WHAT YOU NEED TO DO: Find the line with "def State.testMeter (s" in the entries below, then reproduce it and every line after it down to and including the line with "def State.allScrubbed (s", exactly.

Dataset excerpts

----------

-- ==== Sys2Proof/Machine/State.lean ====
section
/-! DEFINITION. The state of the VA2360: plain data. Everything a register shows lives in the register file `regs`; what no register
shows lives in the records beside it. -/

namespace Sys2Proof.Machine

/-- The modes of Table 01.3. -/
inductive Mode where
  | cold
  | supervise
  | load
  | run
  | limp
  | hold
  deriving DecidableEq, Repr

/-- What a pad is driven to: a level, or not at all. -/
inductive Pad where
  | low
  | high
  | z
  deriving DecidableEq, Repr

/-- The security fuses of Table 09.5, the device-unique key, whether the fuse reader's check was good at the start from COLD, and the
Device Serial Number (R260, R268, R519). -/
structure Fuses where
  hashProg : BitVec 4 := 0
  hashes : SMap (List Byte) := []
  revoked : BitVec 4 := 0
  custProg : BitVec 2 := 0
  cust : SMap (List Byte) := []
  encRequired : Bool := false
  testClose : Bool := false
  duk : List Byte := []
  readGood : Bool := true
  serial : BitVec 64 := 0
  deriving DecidableEq, Repr

/-- An entry of the fault log ring: an event (R394), a loader failure (R283) or a cause that another outranked (R23). -/
inductive LogKind where
  | event (id param : Nat)
  | failure (code : Nat)
  | outranked (cause : Nat)
  deriving DecidableEq, Repr

/-- An entry of the fault log ring with the time of SUP_TIME. -/
structure LogEntry where
  kind : LogKind
  time : Nat
  deriving DecidableEq, Repr

/-- What the console printed, line by line (R480). -/
inductive ConOut where
  | ok
  | err (code : Nat)
  | accepted
  | doneOk (name : Nat)
  | doneErr (name code : Nat)
  | doneTest (name : Nat) (pass : Bool)
  | evt (id param : Nat)
  | confirm (v : Nat)
  | echo (line : List Byte)
  | help
  | values (vs : List Nat)
  | log (es : List LogEntry)
  | report (bytes : List Byte) (crc : BitVec 32)
  deriving DecidableEq, Repr

/-- A fuse command that awaits its CONFIRM line (R484). -/
inductive FuseReq where
  | hash (slot : Nat) (value : List Byte)
  | key (k : Nat) (value : List Byte)
  | enc
  | revoke (mask : BitVec 4)
  | close
  deriving DecidableEq, Repr

/-- A field test that observes over an interval (R489): its number, its argument, the counts at its start. -/
structure FieldTest where
  name : Nat
  index : Nat
  a : Nat
  b : Nat
  deriving DecidableEq, Repr

/-- The console (R479 to R488): the printed lines, the fuse request with its check value and the instant it was asked, whether the rate
has changed and no valid line has followed, the field tests that run, the code that the meter source TEST shows, the name under which a
command of its own runs in the mailbox. -/
structure Console where
  out : List ConOut := []
  fuse : Option (FuseReq × Nat × Nat) := none
  rateChanged : Bool := false
  tests : List FieldTest := []
  result : Nat := 0
  mbox : Option Nat := none
  deriving DecidableEq, Repr

/-- A write into host memory: address and bytes (R375). -/
structure HostWrite where
  addr : Nat
  data : List Byte
  deriving DecidableEq, Repr

/-- A descriptor of a data ring that the VA2360 has taken and not yet returned (Table 13.5). -/
structure DataDesc where
  slot : Nat
  addr : Nat
  len : Nat
  flags : BitVec 8
  tag : BitVec 4
  words : Nat
  bytes : Nat
  deriving DecidableEq, Repr
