-- ==== Sys2Proof/Machine/HardTest.lean ====
section
/-! DEFINITION. The Sprocket and Firn tests of the start-up self-test and of BIST_RUN kind 0b01 (R415, R417, R427). -/

namespace Sys2Proof

open Machine

/-- The position of a unit in a native record (Table 14.4). -/
def TestFault.pos (t : TestFault) : Nat := t.column.val * 256 + t.index.val

/-- The record of a unit that did not pass. -/
def TestFault.record (t : TestFault) (cov result : Nat) : TestRec := {
  unit := if t.block then 3 else 2
  region := t.region
  pos := t.pos
  planned := if t.block then 5120 else 4096
  applied := if t.block then 5120 else 4096
  complete := true
  coverage := cov
  result := result }

/-- The failing bits in compatibility form (Table 14.5): the address field takes rows 0 to 511. DESIGN CHOICE (log entry 149): a failure in a
repair row (512, 513), which the field cannot name, has no record. -/
def TestFault.failing (t : TestFault) : List (BitVec 64) :=
  let head := t.region.val + t.column.val * 2 ^ 6 + t.index.val * 2 ^ 13
  if ! t.block then [BitVec.ofNat 64 (head + 1 * 2 ^ 4 + 0xFFFF * 2 ^ 48)]
  else (t.rows.filter (fun r => decide (r.1.val < 512))).flatMap (fun r => (List.range 72).filterMap (fun b =>
    if r.2.getLsbD b then some (BitVec.ofNat 64 (head + 2 * 2 ^ 4 + r.1.val * 2 ^ 25 + b * 2 ^ 48)) else none))

end Sys2Proof

namespace Sys2Proof.Machine

/-- The records of the units of a set of regions that were retired before, with no spare to test (Table 14.3). -/
def State.skipRecords (s : State) (set : Nat) : List TestRec :=
  (s.applied.filter (fun e => (e.kind == 2 || e.kind == 3) && bitOf set e.inst)).map (fun e =>
    ⟨e.kind, e.inst, e.pos, if e.kind = 3 then 5120 else 4096, 0, false, 0, 4⟩)

/-- Rows taken by repair rows, none once a block has no more (R142). -/
def State.rowsRepair : List (Fin 514 × BitVec 72) → State → Nat → Nat → Nat → Option State
  | [], s, _, _, _ => some s
  | r :: rs, s, n, f, p =>
    if 512 ≤ r.1.val then none
    else match s.rowRepair n f p r.1 0x0405 with
      | some t => State.rowsRepair rs t n f p
      | none => none

/-- Moraine's answer to a unit that failed: the state, and whether no spare was left for it (Table 14.8). -/
def State.hardAnswer (s : State) (t : TestFault) : State × Bool :=
  let n := t.region.val
  let go (r : Option State) : State × Bool := match r with
    | some u => (u, true)
    | none => (s, false)
  if ! t.block then go (s.sliceSubst n t.column t.index 0x0405)
  else match s.rowsRepair t.rows n t.column t.index with
    | some u => (u, true)
    | none => go (s.blockSubst n t.column t.index 0x0405)

/-- One failed unit: event 0x0405, the answer, the record. The region to retire is added where no spare is left. -/
def State.hardFault (cov : Nat) (acc : State × TestRun × List Nat) (t : TestFault) : State × TestRun × List Nat :=
  let s := acc.1
  let run := acc.2.1
  if ! bitOf run.set t.region then acc
  else if run.recs.any (fun r => r.result == 4 && r.unit == (t.record 0 0).unit && r.region == t.region.val && r.pos == t.pos) then acc
  else
    let a := (s.raise 0x0405 t.region).hardAnswer t
    let code := if a.2 then 1 else 2
    (a.1, { run with recs := run.recs ++ [t.record cov code], bits := run.bits ++ t.failing, code := worse run.code code },
      if a.2 then acc.2.2 else acc.2.2 ++ [t.region.val])

/-- A test of a set of regions that found these failures: the run, kept for BIST_REPORT, and the regions to retire. The coverage, which the
spec does not state, is a free value. -/
def State.hardTest (s : State) (kind set start : Nat) (l : List TestFault) : State × TestRun × List Nat :=
  let d := s.draw
  let id := d.2.newTest kind
  let cov := d.1 % 10001
  let r := l.foldl (State.hardFault cov)
    (id.2, { id := id.1, start := start / 1000, dur := (s.time - start) / 1000, code := 0, recs := id.2.skipRecords set, bits := [], set := set, cov := cov }, [])
  (r.1.keepTest r.2.1, r.2.1, r.2.2)

/-- The Firn contents of a set of regions lost to the test: zero (R415). Content lies below minor 171 of a Firn quarter. -/
def State.firnLost (s : State) (set : Nat) : State :=
  { s with fab := { s.fab with frames := SMap.keep s.fab.frames (fun a =>
      ! (bitOf set (a / 65536) && decide (0x44 ≤ a / 256 % 256) && decide (a / 256 % 256 < 0x4C) && decide (a % 256 < 171))) } }

end Sys2Proof.Machine
end

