-- ==== Sys2Proof/Machine/FieldTest.lean ====
section
/-! DEFINITION. The meter pin (R485 to R487) and the field tests (R488, R489, Table 17.4). -/

namespace Sys2Proof.Machine

/-! ## Meter -/

/-- The code of Table 17.2 for source STATUS. -/
def State.statusCode (s : State) : Nat :=
  let missing := s.get F.SUP_MODE_missing
  if s.mode = .cold ∨ s.latched then 0
  else if missing ≠ 0 then 10 + missing
  else match s.mode with
    | .hold => match s.get F.SUP_MODE_hold_cause with
      | 7 => 22
      | c => 4 + c
    | m => m.code

/-- 0.50 V and 10 mV for each degree, in millivolts. -/
def tempMv (t : Int) : Int := 500 + 10 * t

/-- The millivolts that a source shows before clipping; `rail` is the measured voltage of the rail that source RAIL names (Table 17.3). -/
def State.meterMv (s : State) (rail : Nat) : Int :=
  let i := s.get F.SUP_MTR_CTL_index
  match s.get F.SUP_MTR_CTL_src with
  | 1 => (s.get F.PWR_VIN_vin / 20 : Nat)
  | 2 => if i < 5 then (rail / 4 : Nat) else 0
  | 3 => if i < 8 then (s.get (F.BANK_CFG_vio i) / 4 : Nat) else 0
  | 4 => tempMv (s.getS F.PWR_TEMP_tj_max)
  | 5 => tempMv (s.getS F.PWR_TEMP_tbase)
  | 6 => match s.pwr.junction[i]? with | some t => tempMv t | none => 0
  | 7 => if i < 60 ∧ s.on (F.LANE_EYE_valid i) then (10 * s.get (F.LANE_EYE_height i) : Nat) else 0
  | 8 => if i < 8 ∧ s.on (F.ADC_CTL_enable i) then (2500 * s.get (F.ADC_LAST_code i) / 65536 : Nat) else 0
  | 9 => if i < 8 then (2400 * (s.rd (R.CAD_TRK_ANG i)).toNat / 2 ^ 32 : Nat) else 0
  | 10 => (30 * s.get F.PWR_PIN_pin / 100 : Nat)
  | 11 => (100 * s.con.result : Nat)
  | _ => (100 * s.statusCode : Nat)

/-- METER_UPDATE (R485 to R487): the meter pin takes the value of its source. -/
def execMeterUpdate (rail : BitVec 16) (s : State) : Out :=
  if s.mode = .cold ∨ s.latched then .next ((s.put F.SUP_MTR_STS_out_mv 0).put F.SUP_MTR_STS_code 0)
  else
    let src := s.get F.SUP_MTR_CTL_src
    let v := s.meterMv rail.toNat
    let mv := if v < 0 then 0 else if 2500 < v then 2500 else v.toNat
    .next ((s.put F.SUP_MTR_STS_out_mv mv).put F.SUP_MTR_STS_code (if 0 < src ∧ src < 11 then 0 else mv / 100))

/-! ## Checks of an image without a load (TEST IMAGE) -/

/-- The records of the bytes at hand (R274): what is carried to the next chunk, whether a FRAME record has come, whether the END record has. -/
def walkRecords : Nat → List Byte → Bool → Bool → Option (List Byte × Bool × Bool)
  | 0, _, _, _ => none
  | k + 1, bs, isLast, has =>
    let wait : Option (List Byte × Bool × Bool) := if isLast then none else some (bs, has, false)
    if bs.length < 4 then wait
    else
      let w := fieldAt bs 0 4
      let rest := bs.drop 4
      match w / 2 ^ 28 with
      | 1 => if w / 2 ^ 20 % 256 ≠ 0 then none else if rest.length < 512 then wait else walkRecords k (rest.drop 512) isLast true
      | 2 => if has then walkRecords k rest isLast has else none
      | 3 => walkRecords k rest isLast has
      | 14 => if ! isLast then some ([], has, false) else if rest.length < 4 then none else walkRecords k (rest.drop (rest.length - 4)) isLast has
      | 15 => if isLast && rest.isEmpty then some ([], has, true) else none
      | _ => none

/-- The chunk chain of an image in the settings memory verifies from the chunk that a load awaits on. -/
def State.imageChunks (s : State) : Nat → Load → List Byte → Bool → Bool
  | 0, _, _, _ => false
  | k + 1, l, carry, has =>
    let at_ := l.base + l.consumed
    let raw := s.norRead at_ (chunkSize l.keySel (min 65504 (s.norNat (at_ + 4) 4)))
    let c := l.chunkCheck raw
    let isLast := decide (l.chunks ≤ l.next + 1)
    if c.1 ≠ 0 then false
    else
      let bs := carry ++ c.2.take (c.2.length - 48)
      match walkRecords (bs.length + 2) bs isLast has with
      | none => false
      | some (rest, has, ended) =>
        let l := { l with
          next := l.next + 1
          consumed := l.consumed + chunkSize l.keySel c.2.length
          key := (segmentKey l.key l.next l.nonce).1
          expect := c.2.drop (c.2.length - 48) }
        if isLast then ended && l.consumed == l.length else s.imageChunks k l rest has

/-- The image of slot A or the golden image verifies (R271, R272, R274), with no frame written. -/
def State.imageVerifies (s : State) (golden : Bool) : Bool :=
  let l : Load := { region := false, source := if golden then 2 else 1, fromEntry := 0, set := 0, activate := true, store := false, src := none }
  match s.streamBase l with
  | none => false
  | some b =>
    let raw := s.norRead b 5696
    let v : ManView := ⟨raw.take 64, Machine.slice raw 64 5632⟩
    manifestCode s.fuseView v false 0 == 0 && s.imageChunks 1040 { l.accept s.fuseView v with base := b } [] false

/-! ## Tests -/

/-- A test takes the meter: source TEST, with the code that it shows. -/
def State.testMeter (s : State) (code : Nat) : State :=
  let s := s.put F.SUP_MTR_CTL_src 0xB
  { s with con := { s.con with result := code } }

/-- A test that is over at once; a FAIL prints the register values behind it. -/
def State.testNow (s : State) (pass : Bool) (vs : List Nat) : State :=
  (s.testMeter (if pass then 23 else 24)).print (if pass then [.ok] else [.values vs, .ok])

/-- A test of more than 1 ms begins: it answers ACCEPTED. -/
def State.testLong (s : State) (t : FieldTest) : State :=
  let s := (s.testMeter 25).print [.accepted]
  { s with con := { s.con with tests := s.con.tests ++ [t] } }

/-- A test that runs an admin command of its own. -/
def State.testAdmin (s : State) (name : Nat) (d : AdminDesc) (run : State → AdminCmd → State) : State :=
  let r := s.firstCheck false d
  if r.1 ≠ 0 then s.print [.err r.1]
  else
    let c : AdminCmd := ⟨.console name, d⟩
    run (((s.testMeter 25).print [.accepted]).runCmd c) c

/-- A descriptor with an opcode and arguments, without a buffer. -/
def plainDesc (op a0 a1 a2 a3 : Nat) : AdminDesc :=
  ⟨BitVec.ofNat 8 op, BitVec.ofNat 32 a0, BitVec.ofNat 32 a1, BitVec.ofNat 32 a2, BitVec.ofNat 32 a3, 0, 0⟩

def testImage : Nat := 0x123
def testLane : Nat := 0x12C
def testPel : Nat := 0x12E

/-- The pool instances in service that hold no spare; the pools of regions and Spoke units have none by their nature. -/
def State.poolsBare (s : State) : List (Nat × Nat) :=
  poolList.filter (fun p => decide (p.1 < 8) && ! (decide (p.1 < 5) && s.regionRetired p.2) && (s.poolCounts p.1 p.2).2.2.1 == 0)

/-- Every ACTIVE region is scrubbed. -/
def State.allScrubbed (s : State) : Bool := (List.range 16).all (fun n => s.regionState n != 1 || bitOf (s.get F.GRM_STS_active) n)

/-- The fault bits of a source (Table 17.4). -/
def srcFaults (n : Nat) : List RF :=
  [F.CAD_SRC_STS_conflict n, F.CAD_SRC_STS_lost n, F.CAD_SRC_STS_illegal n, F.CAD_SRC_STS_amp_fault n, F.CAD_SRC_STS_unwrap n,
    F.CAD_SRC_STS_z_err n, F.CAD_SRC_STS_dir_err n]

/-- A TEST in a mode that its row does not list. -/
def State.testMode (s : State) (ok : Bool) (f : State → State) : State := if ok then f s else s.print [.err 3]

/-- A TEST with an argument that names nothing. -/
def State.testArg (s : State) (ok : Bool) (f : State → State) : State := if ok then f s else s.print [.err 2]

/-- The TEST command (Table 17.4). -/
def State.conTest (s : State) (env : ConEnv) (t : TestCmd) : State :=
  let w (r : Nat) : Nat := (s.rd r).toNat
  match t with
  | .sup => s.testNow (s.on F.SUP_MODE_twin_ok) [w R.SUP_MODE]
  | .fuse => (s.print [.values [w R.SEC_FUSE_STS]]).testNow s.fuses.readGood []
  | .sm => s.testMode (s.mode != .load) (fun s =>
      s.testNow ((s.dirCopy 0).isSome && (s.dirCopy 1).isSome && (s.settingsRecord 0).isSome && (s.settingsRecord 1).isSome && s.mapView.ok)
        [w R.LDR_STS, w R.FLT_MOR_STS])
  | .image g => s.testMode (s.mode != .load) (fun s => s.testLong ⟨testImage, if g then 1 else 0, 0, 0⟩)
  | .pll => s.testMode (s.mode != .supervise) (fun s => s.testNow (s.on F.CAD_STS_pll_lock && ! s.on F.CAD_STS_pll_lost) [w R.CAD_STS])
  | .scrub => s.testMode s.running (fun s =>
      s.testNow (s.allScrubbed && ! s.on F.GRM_STS_overrun && ! s.on F.GRM_MBU_unrepairable) [w R.GRM_STS, w R.GRM_MBU])
  | .bist => s.testAdmin nameTestBist (plainDesc 0x30 0 0 0 0) (fun s c =>
      if ! (List.range 64).any s.groupTestable then s.complete c.src 0 4 (match s.flt.bist.run with | some t => t.id | none => 0)
      else s.setBist { s.flt.bist with full := 1088, fullCode := 0, planned := 16384 })
  | .hard set => s.testAdmin nameTestHard (plainDesc 0x30 1 set 0 0) (fun s c =>
      let set := set % 65536
      let s := (s.liveOf set).foldl (fun s n => s.secretClear n) s
      let r := s.hardTest 1 ((s.liveOf set).foldl (fun a n => a + 2 ^ n) 0) s.time env.found
      let s := r.1.firnLost set
      let s := r.2.2.eraseDups.foldl (fun s n => s.regionOut n 0x0405) s
      s.finishLater c.src (testStatus r.2.1.code) r.2.1.code r.2.1.id)
  | .ls k => s.testArg (decide (k < 8)) (fun s => s.testMode s.running (fun s =>
      s.testNow (s.on (F.FLT_LS_STS_comparing k) && ! s.on (F.FLT_LS_STS_mismatch k) && ! s.on (F.FLT_LS_STS_lag k) &&
        ! s.on (F.FLT_LS_STS_broken k)) [w (R.FLT_LS_STS k)]))
  | .src n => s.testArg (decide (n < 4)) (fun s => s.testMode (s.running || s.mode == .hold) (fun s =>
      s.testNow (s.on (F.CAD_SRC_STS_valid n) && (srcFaults n).all (fun f => ! s.on f)) [w (R.CAD_SRC_STS n)]))
  | .owt p => (s.pullTest p env.isOpen).testNow (! env.isOpen) [w (R.PIN_CFG p)]
  | .pad u => s.testArg (decide (u < 48)) (fun s =>
      s.testNow (s.on (F.BANK_CFG_vio_ok (u / 6)) && (List.range 8).all (fun p => ! s.on (F.SPK_PAD_short u p)))
        (w (R.BANK_CFG (u / 6)) :: (List.range 8).map (fun p => w (R.SPK_PAD u p))))
  | .lane n => s.testArg (decide (n < 60)) (fun s => s.testMode (s.laneState n == 9) (fun s =>
      s.testLong ⟨testLane, n, s.get (F.LANE_ERR_code_err n), 0⟩))
  | .pcie => s.testNow (s.on F.HIF_STS_link_up && s.get F.HIF_STS_width == 8 && s.get F.HIF_STS_speed == 4) [w R.HIF_STS]
  | .pel p => s.testArg (decide (p < 4)) (fun s =>
      if ! s.portUp p then s.testNow false [w (R.PEL_PSTS p)]
      else ((s.put (F.PEL_PCTL_quiesce p) 8).ledgerStart p).testLong ⟨testPel, p, s.get (F.PEL_ERR_hop_crc p), s.get (F.PEL_ERR_stomped p)⟩)
  | .spare => s.testNow s.poolsBare.isEmpty (s.poolsBare.map (fun p => p.1 * 256 + p.2))

/-- The result of a test that has observed over its interval, with the registers behind it. -/
def State.testResult (s : State) (t : FieldTest) : Bool × List Nat :=
  let w (r : Nat) : Nat := (s.rd r).toNat
  if t.name = testImage then (s.imageVerifies (t.index == 1), [w R.LDR_STS])
  else if t.name = testLane then
    (s.on (F.LANE_EYE_valid t.index) && s.get (F.LANE_ERR_code_err t.index) == t.a, [w (R.LANE_EYE t.index), w (R.LANE_ERR t.index)])
  else
    let ok := s.portUp t.index && (List.range 4).all (fun c => s.on (F.PEL_LEDGER_valid t.index c) && s.on (F.PEL_LEDGER_balanced t.index c)) &&
      s.get (F.PEL_ERR_hop_crc t.index) == t.a && s.get (F.PEL_ERR_stomped t.index) == t.b
    (ok, [w (R.PEL_PSTS t.index), w (R.PEL_ERR t.index), w (R.PEL_LEDGER t.index 3)])

/-- FIELD_TEST_END (R480, R488, R489): the oldest test that runs ends with a line DONE. -/
def execFieldTestEnd (s : State) : Out :=
  match s.con.tests with
  | [] => .next s
  | t :: ts =>
    let r := s.testResult t
    let s := { s with con := { s.con with tests := ts, result := if r.1 then 23 else 24 } }
    .next (s.print ((if r.1 then [] else [.values r.2]) ++ [.doneTest t.name r.1]))

end Sys2Proof.Machine
end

----------

TASK RESPONSE:
def State.testMeter (s : State) (code : Nat) : State :=
  let s := s.put F.SUP_MTR_CTL_src 0xB
  { s with con := { s.con with result := code } }

/-- A test that is over at once; a FAIL prints the register values behind it. -/
def State.testNow (s : State) (pass : Bool) (vs : List Nat) : State :=
  (s.testMeter (if pass then 23 else 24)).print (if pass then [.ok] else [.values vs, .ok])

/-- A test of more than 1 ms begins: it answers ACCEPTED. -/
def State.testLong (s : State) (t : FieldTest) : State :=
  let s := (s.testMeter 25).print [.accepted]
  { s with con := { s.con with tests := s.con.tests ++ [t] } }

/-- A test that runs an admin command of its own. -/
def State.testAdmin (s : State) (name : Nat) (d : AdminDesc) (run : State → AdminCmd → State) : State :=
  let r := s.firstCheck false d
  if r.1 ≠ 0 then s.print [.err r.1]
  else
    let c : AdminCmd := ⟨.console name, d⟩
    run (((s.testMeter 25).print [.accepted]).runCmd c) c

/-- A descriptor with an opcode and arguments, without a buffer. -/
def plainDesc (op a0 a1 a2 a3 : Nat) : AdminDesc :=
  ⟨BitVec.ofNat 8 op, BitVec.ofNat 32 a0, BitVec.ofNat 32 a1, BitVec.ofNat 32 a2, BitVec.ofNat 32 a3, 0, 0⟩

def testImage : Nat := 0x123
def testLane : Nat := 0x12C
def testPel : Nat := 0x12E

/-- The pool instances in service that hold no spare; the pools of regions and Spoke units have none by their nature. -/
def State.poolsBare (s : State) : List (Nat × Nat) :=
  poolList.filter (fun p => decide (p.1 < 8) && ! (decide (p.1 < 5) && s.regionRetired p.2) && (s.poolCounts p.1 p.2).2.2.1 == 0)

/-- Every ACTIVE region is scrubbed. -/
def State.allScrubbed (s : State) : Bool := (List.range 16).all (fun n => s.regionState n != 1 || bitOf (s.get F.GRM_STS_active) n)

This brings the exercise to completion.